When looking for genes uniquely expressed in the blood vessels of the retina and brain, Dr. Antonetti and post-doctoral research fellow Andreia Goncalves, Ph.D., were intrigued to find FLVCR2. A mutated form of FLVCR2 is known to drive the development of Fowler Syndrome, a rare and deadly prenatal disorder that halts the growth of blood vessels but only those in the brain and the retina, with no impact on angiogenesis elsewhere in the embryo.

Since the FLCVR2 gene codes for a transporter of heme, Drs. Antonetti and Goncalves employed various gene editing and analysis tools in cell culture and animal models to explore a novel hypothesis: that heme contributes to the control of blood vessel growth.

Heme is recognized primarily as a component of hemoglobin in red blood cells that carry oxygen. However, heme also contributes to a wide range of functions in other cells, including the regulation of gene expression and the production of energy by mitochondria.

Studies performed by Dr. Goncalves revealed that by reducing heme content in retinal endothelial cells, the blood vessel cells grew markedly faster.
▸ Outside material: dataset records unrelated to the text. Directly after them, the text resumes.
-- ==== Sys2Proof/Machine/Numbers.lean ====
section
/-! DEFINITION. The number formats, rounding, sum orders and the counter generator (R115 to R131). Every computation is
exact, on integers, and rounds once where the manual rounds. -/

namespace Sys2Proof.Machine

/-! ## Floating-point values (R116) -/

/-- A floating-point value: a NaN, an infinity, or `(-1)^neg * m * 2^e`, where `2^e` is the weight of the lowest bit of
the significand in the source format (R124). -/
inductive Fp where
  | nan
  | inf (neg : Bool)
  | fin (neg : Bool) (m : Nat) (e : Int)
  deriving DecidableEq, Repr

/-- The precision in bits of a float format, its hidden bit counted. -/
def fmtPrec (f : Nat) : Nat := if f == 0 then 24 else if f == 1 then 8 else 11
/-- The exponent of the lowest bit of a float format's subnormals. -/
def fmtMinLsb (f : Nat) : Int := if f == 0 then -149 else if f == 1 then -133 else -24
/-- The exponent bits of a float format. -/
def fmtExpBits (f : Nat) : Nat := if f == 2 then 5 else 8
/-- The code of +infinity in a float format. -/
def fmtInf (f : Nat) : Nat := (2 ^ fmtExpBits f - 1) * 2 ^ (fmtPrec f - 1)
/-- The size in bits of a float format. -/
def fmtBits (f : Nat) : Nat := if f == 0 then 32 else 16
/-- The canonical NaN of a float format (R116). -/
def fmtNan (f : Nat) : Nat := fmtInf f + 2 ^ (fmtPrec f - 2)

/-- The value of a code of a float format (R115, R116). -/
def fpOf (f n : Nat) : Fp :=
  let neg := fld n (fmtBits f - 1) 1 == 1
  let mag := n % 2 ^ (fmtBits f - 1)
  let frac := mag % 2 ^ (fmtPrec f - 1)
  let ex := mag / 2 ^ (fmtPrec f - 1)
  if mag > fmtInf f then .nan
  else if mag == fmtInf f then .inf neg
  else if ex == 0 then .fin neg frac (fmtMinLsb f)
  else .fin neg (frac + 2 ^ (fmtPrec f - 1)) (fmtMinLsb f + (ex - 1 : Nat))

/-- An FP32 word's value. -/
def fp32 (w : W32) : Fp := fpOf 0 w.toNat

/-! ## Rounding (R123, R124, R125) -/

/-- The bits lane `i` draws from generator state `x` (R124). -/
def srBits (x : W32) (i : Nat) : Nat := (x.rotateLeft (7 * i % 32)).toNat

/-- Whether a magnitude `n + r / 2^d` rounds up to `n + 1` under mode `rm`; `bits` are the lane's random bits. DEDUCED (log 75): of a
magnitude below the unit, k counts every position from its least significant bit up to the unit. -/
def roundsUp (rm : Nat) (bits : Nat) (neg : Bool) (n r d : Nat) : Bool :=
  if r == 0 then false
  else if rm == 0 then 2 ^ d < 2 * r || (2 ^ d == 2 * r && n % 2 == 1)
  else if rm == 1 then false
  else if rm == 2 then neg
  else if rm == 3 then !neg
  else
    let k := min 16 d
    2 ^ k ≤ r * 2 ^ k / 2 ^ d + bits % 2 ^ k

/-- The magnitude of `m * 2^e` rounded to a multiple of `2^q`, in units of `2^q`. -/
def roundMag (rm bits : Nat) (neg : Bool) (m : Nat) (e q : Int) : Nat :=
  if q ≤ e then m * 2 ^ (e - q).toNat
  else
    let d := (q - e).toNat
    let n := m / 2 ^ d
    if roundsUp rm bits neg n (m % 2 ^ d) d then n + 1 else n

/-- The code a result beyond the range of a float format takes (R125). -/
def overflowCode (f rm : Nat) (neg : Bool) : Nat :=
  if rm == 1 || (rm == 2 && !neg) || (rm == 3 && neg) then fmtInf f - 1 else fmtInf f

/-- A magnitude code with its sign. -/
def signed (f : Nat) (neg : Bool) (mag : Nat) : Nat := bnat neg * 2 ^ (fmtBits f - 1) + mag

/-- A value rounded to a float format (R116, R123 to R125): the code. -/
def roundFp (f rm bits : Nat) : Fp → Nat
  | .nan => fmtNan f
  | .inf neg => signed f neg (fmtInf f)
  | .fin neg m e =>
    if m == 0 then signed f neg 0
    else
      let q := max (e + Nat.log2 m - (fmtPrec f - 1 : Nat)) (fmtMinLsb f)
      let code := (q - fmtMinLsb f).toNat * 2 ^ (fmtPrec f - 1) + roundMag rm bits neg m e q
      signed f neg (if code < fmtInf f then code else overflowCode f rm neg)

/-- A value rounded to FP32. -/
def round32 (rm : Nat) (v : Fp) : W32 := BitVec.ofNat 32 (roundFp 0 rm 0 v)

/-- The canonical NaN of FP32. -/
def nan32 : W32 := 0x7FC00000

/-! ## Exact arithmetic on values (R116) -/

/-- A value with its sign inverted. -/
def Fp.neg : Fp → Fp
  | .nan => .nan
  | .inf n => .inf !n
  | .fin n m e => .fin (!n) m e

/-- A signed integer times `2^e`, zero taking the sign given. -/
def fpOfInt (zeroNeg : Bool) (z e : Int) : Fp := if z == 0 then .fin zeroNeg 0 e else .fin (z < 0) z.natAbs e

/-- The exact sum of two values; `rdn` is whether the mode is RDN, which decides a zero's sign (R116). -/
def Fp.add (rdn : Bool) : Fp → Fp → Fp
  | .nan, _ => .nan
  | _, .nan => .nan
  | .inf a, .inf b => if a == b then .inf a else .nan
  | .inf a, .fin .. => .inf a
  | .fin .., .inf b => .inf b
  | .fin a m e, .fin b n f =>
    let g := min e f
    let x : Int := m * 2 ^ (e - g).toNat
    let y : Int := n * 2 ^ (f - g).toNat
    fpOfInt (if m == 0 && n == 0 && a == b then a else rdn) ((if a then -x else x) + (if b then -y else y)) g

/-- The exact product of two values (R116). -/
def Fp.mul : Fp → Fp → Fp
  | .nan, _ => .nan
  | _, .nan => .nan
  | .inf a, .inf b => .inf (a != b)
  | .inf a, .fin b n _ => if n == 0 then .nan else .inf (a != b)
  | .fin a m _, .inf b => if m == 0 then .nan else .inf (a != b)
  | .fin a m e, .fin b n f => .fin (a != b) (m * n) (e + f)

/-- A value times `2^n`. -/
def Fp.scale (n : Int) : Fp → Fp
  | .fin a m e => .fin a m (e + n)
  | v => v

/-- Whether a value is a NaN. -/
def Fp.isNan : Fp → Bool
  | .nan => true
  | _ => false

/-- The FP32 word `w` is a NaN. -/
def isNan32 (w : W32) : Bool := (fp32 w).isNan

/-- A key that orders the FP32 words that are no NaN numerically, -0 below +0. -/
def fpKey (w : W32) : Int := if w.msb then -1 - (w.toNat % 2 ^ 31 : Nat) else w.toNat

/-- A sum of two FP32 words (R168). -/
def fadd (rm : Nat) (a b : W32) : W32 := round32 rm (Fp.add (rm == 2) (fp32 a) (fp32 b))
/-- A difference of two FP32 words: the sum with the second negated (R116). -/
def fsub (rm : Nat) (a b : W32) : W32 := round32 rm (Fp.add (rm == 2) (fp32 a) (fp32 b).neg)
/-- A product of two FP32 words. -/
def fmul (rm : Nat) (a b : W32) : W32 := round32 rm (Fp.mul (fp32 a) (fp32 b))
/-- `c + a * b` with one rounding (R168). -/
def ffma (rm : Nat) (a b c : W32) : W32 := round32 rm (Fp.add (rm == 2) (fp32 c) (Fp.mul (fp32 a) (fp32 b)))
/-- The smaller of two FP32 words; -0 is below +0, a NaN on either side gives the canonical NaN (R168). -/
def fmin (a b : W32) : W32 := if isNan32 a || isNan32 b then nan32 else if fpKey b < fpKey a then b else a
/-- The larger of two FP32 words. -/
def fmax (a b : W32) : W32 := if isNan32 a || isNan32 b then nan32 else if fpKey a < fpKey b then b else a
/-- The FP32 word with its sign cleared; a NaN becomes canonical. -/
def fabs (a : W32) : W32 := if isNan32 a then nan32 else a &&& 0x7FFFFFFF
/-- The FP32 word with its sign inverted; a NaN becomes canonical. -/
def fneg (a : W32) : W32 := if isNan32 a then nan32 else a ^^^ 0x80000000

/-- The FP32 key with the two zeros made equal. -/
def fpKeyZ (w : W32) : Int := if w.toNat % 2 ^ 31 == 0 then 0 else fpKey w
/-- Equality as FP32 (R170). -/
def feq (a b : W32) : Bool := !isNan32 a && !isNan32 b && fpKeyZ a == fpKeyZ b
/-- Less as FP32 (R170). -/
def flt (a b : W32) : Bool := !isNan32 a && !isNan32 b && decide (fpKeyZ a < fpKeyZ b)
/-- Less or equal as FP32 (R170). -/
def fle (a b : W32) : Bool := !isNan32 a && !isNan32 b && decide (fpKeyZ a ≤ fpKeyZ b)
/-- Unordered as FP32 (R170). -/
def funord (a b : W32) : Bool := isNan32 a || isNan32 b

/-- VSCALEB's lane: `a * 2^n`, rounded once (R172). A scale beyond 1,000 either way only overflows or underflows.
DEDUCED (log 62). -/
def fscaleb (rm : Nat) (a b : W32) : W32 := round32 rm ((fp32 a).scale (max (-1000) (min 1000 b.toInt)))

/-! ## Integer formats (R115, R118, R125) -/

/-- The bits of an integer format: INT8, INT4, INT16, INT32. -/
def intBits (f : Nat) : Nat := if f == 5 then 8 else if f == 6 then 4 else if f == 7 then 16 else 32
/-- The value of the low bits of `n` in an integer format. -/
def intOf (f : Nat) (sg : Bool) (n : Nat) : Int :=
  let b := intBits f
  let v := n % 2 ^ b
  if sg && 2 ^ (b - 1) ≤ v then (v : Int) - 2 ^ b else v
/-- The least value of an integer format. -/
def intMin (f : Nat) (sg : Bool) : Int := if sg then -(2 ^ (intBits f - 1) : Int) else 0
/-- The greatest value of an integer format. -/
def intMax (f : Nat) (sg : Bool) : Int := if sg then 2 ^ (intBits f - 1) - 1 else 2 ^ intBits f - 1
/-- A value limited to an integer format (R125). -/
def clampInt (f : Nat) (sg : Bool) (z : Int) : Int := max (intMin f sg) (min (intMax f sg) z)
/-- An integer limited to a signed or unsigned 32-bit word. -/
def clamp32 (sg : Bool) (z : Int) : W32 := BitVec.ofInt 32 (clampInt 8 sg z)

/-- A value rounded to an integer and limited to a format; a NaN gives 0 (R125). -/
def roundInt (f : Nat) (sg : Bool) (rm bits : Nat) : Fp → Int
  | .nan => 0
  | .inf neg => if neg then intMin f sg else intMax f sg
  | .fin neg m e =>
    let n : Int := roundMag rm bits neg m e 0
    clampInt f sg (if neg then -n else n)

/-- One element converted between formats that are not DX (R174): the source's low bits to the target's code, an integer
result as its two's complement in 32 bits. -/
def convElem (src : Nat) (frS : Bool) (dst : Nat) (toS : Bool) (rm bits n : Nat) : W32 :=
  if isIntFmt src then
    let z := intOf src frS n
    if isIntFmt dst then BitVec.ofInt 32 (clampInt dst toS z)
    else BitVec.ofNat 32 (roundFp dst rm bits (fpOfInt false z 0))
  else
    let v := fpOf src (n % 2 ^ fmtBits src)
    if isIntFmt dst then BitVec.ofInt 32 (roundInt dst toS rm bits v)
    else BitVec.ofNat 32 (roundFp dst rm bits v)

/-! ## Dual-exponent blocks (R120 to R122) -/

/-- The exponent offset of a DX format. -/
def dxK (f : Nat) : Nat := if f == 3 then 132 else 128
/-- The greatest magnitude of a DX element. -/
def dxMax (f : Nat) : Nat := if f == 3 then 63 else 3
/-- How far E1 lies below E0. -/
def dxD (f : Nat) : Nat := if f == 3 then 6 else 2
/-- The magnitude bits of a DX element. -/
def dxMagBits (f : Nat) : Nat := if f == 3 then 6 else 2

/-- An element decoded against a scale entry (R121). -/
def decodeDx (f elem scale : Nat) : Fp :=
  let b := dxMagBits f
  let ex := if fld elem (b + 1) 1 == 1 then fld scale 8 8 else fld scale 0 8
  let m := fld elem 0 b
  if ex == 255 then .nan
  else if m == 0 then .fin false 0 0
  else .fin (fld elem b 1 == 1) m ((ex : Int) - dxK f)

/-- An element of code parts (R120). -/
def dxElem (f : Nat) (sel neg : Bool) (m : Nat) : Nat := (bnat sel * 2 + bnat neg) * 2 ^ dxMagBits f + m

/-- A source value of `packDx`, an infinity taken as the largest finite value of its sign (R122). -/
def dxSource (w : W32) : Fp :=
  match fp32 w with
  | .inf neg => fp32 (if neg then 0xFF7FFFFF else 0x7F7FFFFF)
  | v => v

/-- `|round_to(x * 2^(k - E), 1)|` (R122). -/
def dxQ (f rm bits : Nat) (v : Fp) (ex : Nat) : Nat :=
  match v with
  | .fin neg m e => roundMag rm bits neg m (e + dxK f - ex) 0
  | _ => 0

/-- Pack up to 32 FP32 words, each with its lane's random bits, into one block (R122): the elements and the scale
entry. -/
def packDx (f rm : Nat) (xs : List (W32 × Nat)) : List Nat × Nat :=
  let vs := xs.map fun x => (dxSource x.1, x.2)
  let nan := xs.any fun x => isNan32 x.1
  let mag (w : W32) : Nat := if isNan32 w then 0 else min (w.toNat % 2 ^ 31) 0x7F7FFFFF
  let a := xs.foldl (fun a x => max a (mag x.1)) 0
  let e := a / 2 ^ 23
  let e0 := if e < 254 && vs.any (fun v => !v.1.isNan && dxMax f < dxQ f rm v.2 v.1 e) then e + 1 else e
  let e1 := if nan then 255 else e0 - dxD f
  let elem (v : Fp × Nat) : Nat :=
    match v.1 with
    | .fin neg _ _ =>
      let q1 := dxQ f rm v.2 v.1 e1
      let sel := !nan && q1 ≤ dxMax f
      let q := if sel then q1 else min (dxQ f rm v.2 v.1 e0) (dxMax f)
      if q == 0 then 0 else dxElem f sel neg q
    | _ => dxElem f true false 0
  (vs.map elem, e1 * 256 + e0)

/-! ## The stochastic-rounding generator and the counter generator (R126, R130, R131) -/

/-- One step of the stochastic-rounding state (R126). -/
def srStep (x : W32) : W32 :=
  let x := x ^^^ (x <<< 13)
  let x := x ^^^ (x >>> 17)
  x ^^^ (x <<< 5)

/-- The four counter words and two key words of `kcg`. -/
structure Kcg where
  c0 : W32
  c1 : W32
  c2 : W32
  c3 : W32
  k0 : W32
  k1 : W32
  deriving DecidableEq, Repr

/-- One round of `kcg` (R130). -/
def kcgRound (s : Kcg) : Kcg :=
  let c0 := s.c0 + s.c1 + s.k0
  let c3 := (s.c3 ^^^ c0).rotateLeft 16
  let c2 := s.c2 + c3 + s.k1
  let c1 := (s.c1 ^^^ c2).rotateLeft 12
  let c0 := c0 + c1
  let c3 := (c3 ^^^ c0).rotateLeft 8
  let c2 := c2 + c3
  let c1 := (c1 ^^^ c2).rotateLeft 7
  let k0 := s.k0 + 0x3C6EF372
  { c0, c1, c2, c3, k0, k1 := s.k1 ^^^ k0.rotateLeft 11 }

/-- `n` rounds of `kcg`. -/
def kcgRounds : Nat → Kcg → Kcg
  | 0, s => s
  | n + 1, s => kcgRounds n (kcgRound s)

/-- Output word `i` of `kcg` under a 64-bit key (R130). -/
def kcg (key : W64) (c0 c1 c2 c3 : W32) (i : Nat) : W32 :=
  let r := kcgRounds 8 { c0, c1, c2, c3, k0 := low32 key, k1 := high32 key }
  if i == 0 then r.c0 ^^^ c0 else if i == 1 then r.c1 ^^^ c1 else if i == 2 then r.c2 ^^^ c2 else r.c3 ^^^ c3

/-- The uniform value of an output word, as FP32 (R131). -/
def u24 (w : W32) : W32 := round32 0 (.fin false (w.toNat / 256) (-24))

/-! ## Sum orders (R127 to R129) -/

/-- One level of the pairwise tree (R128). -/
def pairUp (op : W32 → W32 → W32) : List W32 → List W32
  | a :: b :: rest => op a b :: pairUp op rest
  | xs => xs

/-- `n` levels of the pairwise tree. -/
def treeLevels (op : W32 → W32 → W32) : Nat → List W32 → List W32
  | 0, xs => xs
  | n + 1, xs => treeLevels op n (pairUp op xs)

/-- The lanes of a vector, lane 0 first. -/
def lanesList (v : Lanes) : List W32 := (List.range 64).map (lane v)

/-- `tree_sum` over 64 values (R128). -/
def treeSum (op : W32 → W32 → W32) (xs : List W32) : W32 := (treeLevels op 6 xs).headD 0

/-- `serial_sum` (R129): every prefix's value, the running value given. -/
def serialFrom (op : W32 → W32 → W32) (y : W32) : List W32 → List W32
  | [] => []
  | x :: xs => op y x :: serialFrom op (op y x) xs

/-- `serial_sum` of a list (R129). -/
def serialSum (op : W32 → W32 → W32) : List W32 → List W32
  | [] => []
  | x :: xs => x :: serialFrom op x xs

/-- The list as a vector; lanes past its end are zero. -/
def lanesOf (xs : List W32) : Lanes := mkLanes fun i => xs.getD i 0

/-- The exact sum of one chunk's products as FP values (R127), before rounding. A NaN, or infinities of both signs, gives
NaN, as exact addition gives it. -/
def chunkSum (ps : List Fp) : Fp := ps.foldl (Fp.add false) (.fin true 0 0)

/-- A subnormal BF16 or FP16 matrix input counts as zero of its sign (R117). -/
def flushIn (f : Nat) : Fp → Fp
  | .fin neg m e => if m < 2 ^ (fmtPrec f - 1) then .fin neg 0 e else .fin neg m e
  | v => v

end Sys2Proof.Machine
end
By adding heme back to the cells, this process was reversed.

“These and additional studies provide strong evidence that a variation in heme content in retinal and brain endothelial cells acts like a rheostat,” explains Antonetti, “signaling blood vessels whether, how, and how much to grow.”

Further studies are planned in the Antonetti lab to explore the link between FLVCR2, endothelial heme content and brain/ retinal angiogenesis. This has the potential to profoundly impact the identification and development of new therapeutic targets for a number of blinding eye diseases and neurological disorders.